This Day in History – May 18, 2012

1302 – The weaver Peter de Coningk led a massacre of the Flemish oligarchs.

1642 – Montreal, Canada, was founded.

1643 – Queen Anne, the widow of Louis XIII, was granted sole and absolute power as regent by the Paris parliament, overriding the late king’s will.

1652 – In Rhode Island, a law was passed that made slavery illegal in North America. It was the first law of its kind.

1792 – Russian troops invaded Poland.

1798 – The first Secretary of the U.S. Navy was appointed. He was Benjamin Stoddert.

1802 – Great Britain declared war on Napoleon’s France.

1804 – Napoleon Bonaparte was proclaimed emperor by the French Senate.

1828 – Battle of Las Piedras ended the conflict between Uruguay and Brazil.

1896 – The U.S. Supreme court upheld the "separate but equal" policy in the Plessy vs. Ferguson decision. The ruling was overturned 58 years later with Brown vs. Board of Education.

1897 – A public reading of Bram Stoker’s new novel, "Dracula, or, The Un-dead," was performed in London.

1904 – Brigand Raizuli kidnapped American Ion H. Perdicaris in Morocco.

1917 – The U.S. Congress passed the Selective Service act, which called up soldiers to fight in World War I.

1926 – Evangelist Aimee Semple McPherson vanished while visiting a beach in Venice, CA. She reappeared a month later with the claim that she had been kidnapped.
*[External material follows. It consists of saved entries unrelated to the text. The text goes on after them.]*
/-- What a race makes undefined (R6, R322; log 3). -/
inductive Raced where
  /-- The byte that an address of a context names; of a publish buffer the live backing's or the shadow's (R265, R322, R372, R393). -/
  | byte (ctx : Nat) (va : DWord) (shadow : Bool)
  /-- A byte of a team's scratchpad (R263). -/
  | pad (team a : Nat)
  /-- An element of an accumulator tile, or the status word of a shape slot (R359). -/
  | element (core : Fin 256) (tile : Fin 4) (row col : Fin 128)
  | status (core : Fin 256) (slot : BitVec 3)
  /-- The index word that the next fetch of `RAFG` reads (R408). -/
  | index (core : Fin 256) (fetch : Nat)
  deriving DecidableEq, Repr

/-- What the next step does (log 1): after `dt` ns of global time one of these. An issue names the fragments that its pipe passes over: not ready for a reason of timing (R39). -/
inductive Act where
  | issue (r : FragRef) (skipped : List FragRef)
  /-- Some lanes of the atomic instruction at a fragment's PC are performed ahead of the others (R253; log 49). -/
  | ahead (r : FragRef) (lanes : LaneMask) (skipped : List FragRef)
  /-- A race: the raced value is undefined (R6, R265, R322, R359, R408; log 3). -/
  | race (r : Raced)
  | event (i : Instr)
  /-- The bytes of a command message arrive (R414). -/
  | message (bytes : List Byte)
  deriving DecidableEq, Repr

/-- A turn of the agenda. -/
structure Turn where
  dt : Nat
  act : Act
  deriving DecidableEq, Repr

/-- The package. -/
structure State where
  phase : Phase
  /-- Global device time in ns (R267). -/
  now : Nat
  cores : Vector Core 256
  /-- Physical memory, bytes not 0, by address; an unlisted address reads 0 (R427 step 2). -/
  mem : List Host.Cell
  /-- The model's own: bytes of memory whose content is open, by address: the number of its free value (log 32). -/
  freeAt : List (Nat × Nat)
  /-- Frozen bytes that the device itself has written since their freeze point, with what they held then, which a read returns
  while they are frozen (R327; log 50). -/
  kept : List (Nat × Byte)
  /-- Poisoned 32-byte granules of memory, by number (R218). -/
  poison : List Nat
  /-- Registrations at the home slices, by byte: the core that holds it (R264). -/
  registered : List (Nat × Fin 256)
  /-- The canopy slices as agents (R267). -/
  slices : Vector Slice 256
  /-- What slices hold of lines away from their homes, by byte address: the die copies of `HDIE` lines on each die, and last
  the lines of other devices (R258, R268). -/
  sliceCopies : Vector (List (Nat × SliceByte)) 5
  grants : List Grant
  writes : List OutWrite
  /-- The writer hints, (line, core) (R294). -/
  hints : List (Nat × Nat)
  /-- Cores that have written a line back while they held dirty bytes of others, (line, core): a promotion for the line asks them
  too (R295; log 51). -/
  owing : List (Nat × Nat)
  /-- The lease register LEASE (R268). -/
  lease : DWord
  /-- The die that the distributor offers the next team to first (R363). -/
  diePointer : Nat
  droop : Vector Bool 4
  ports : Vector Nat 8
  /-- Corrected and refetched ECC errors of each block (R217, R423). -/
  ecc : Vector Nat 9
  contexts : List Context
  modules : List Module
  launches : List Launch
  teams : List Team
  copies : List Copy
  redgs : List Redg
  emits : List Emitted
  promotions : List Promotion
  /-- The package journal of the administrative queues (R418). -/
  adminJournal : Journal
  /-- The highest host sequence number accepted on each queue (R415). -/
  accepted : List (Nat × Nat)
  /-- Commands held until a gap in their queue's numbers is filled (R415). -/
  heldCmds : List Instr
  outbox : List Response
  /-- The firmware's blocks of memory in ascending order: address, size and the context they belong to (R416; log 9). -/
  fwBlocks : List (Nat × Nat × Nat)
  /-- The model's own counter for identities: groups, teams, launches, copies (log 1). -/
  fresh : Nat
  /-- The model's own: what the coming steps do; when empty the device chooses (log 1). -/
  agenda : List Turn
  /-- The model's own: how many free choices have been drawn (log 2). -/
  choices : Nat
  /-- The model's own: the fragment whose instruction the step runs. -/
  cur : Option FragRef
  deriving DecidableEq, Repr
1931 – Japanese pilot Seiji Yoshihara crashed his plane in the Pacific Ocean while trying to be the first to cross the ocean nonstop. He was picked up seven hours later by a passing ship.

1933 – The Tennessee Valley Authority was created.

1934 – The U.S. Congress approved an act, known as the "Lindberg Act," that called for the death penalty in interstate kidnapping cases.

1942 – New York ended night baseball games for the duration of World War II.

1944 – Monte Cassino, Europe’s oldest Monastic house, was finally captured by the Allies in Italy.

1949 – Antiquarian Booksellers Association of America was incorporated.

1951 – The United Nations moved its headquarters to New York City.

1953 – The first woman to fly faster than the speed of sound, Jacqueline Cochran, piloted an F-86 Sabrejet over California at an average speed of 652.337 miles-per-hour.

1974 – India became the sixth nation to explode an atomic bomb.

1980 – Mt. Saint Helens erupted in Washington state. 57 people were killed and 3 billion in damage was done.

1983 – The U.S. Senate revised immigration laws and gave millions of illegal aliens legal status under an amnesty program.

1994 – Israel’s three decades of occupation in the Gaza Strip ended as Israeli troops completed their withdrawal and Palestinian authorities took over.

1998 – The U.S. federal government and 20 states filed a sweeping antitrust case against Microsoft Corp., saying the computer software company had a "choke hold" on competitors which denied consumer choices by controlling 90% of the software market.

1998 – U.S. federal officials arrested more than 130 people and seized $35 million. This was the end to an investigation of money laundering being done by a dozen Mexican banks and two drug-smuggling cartels.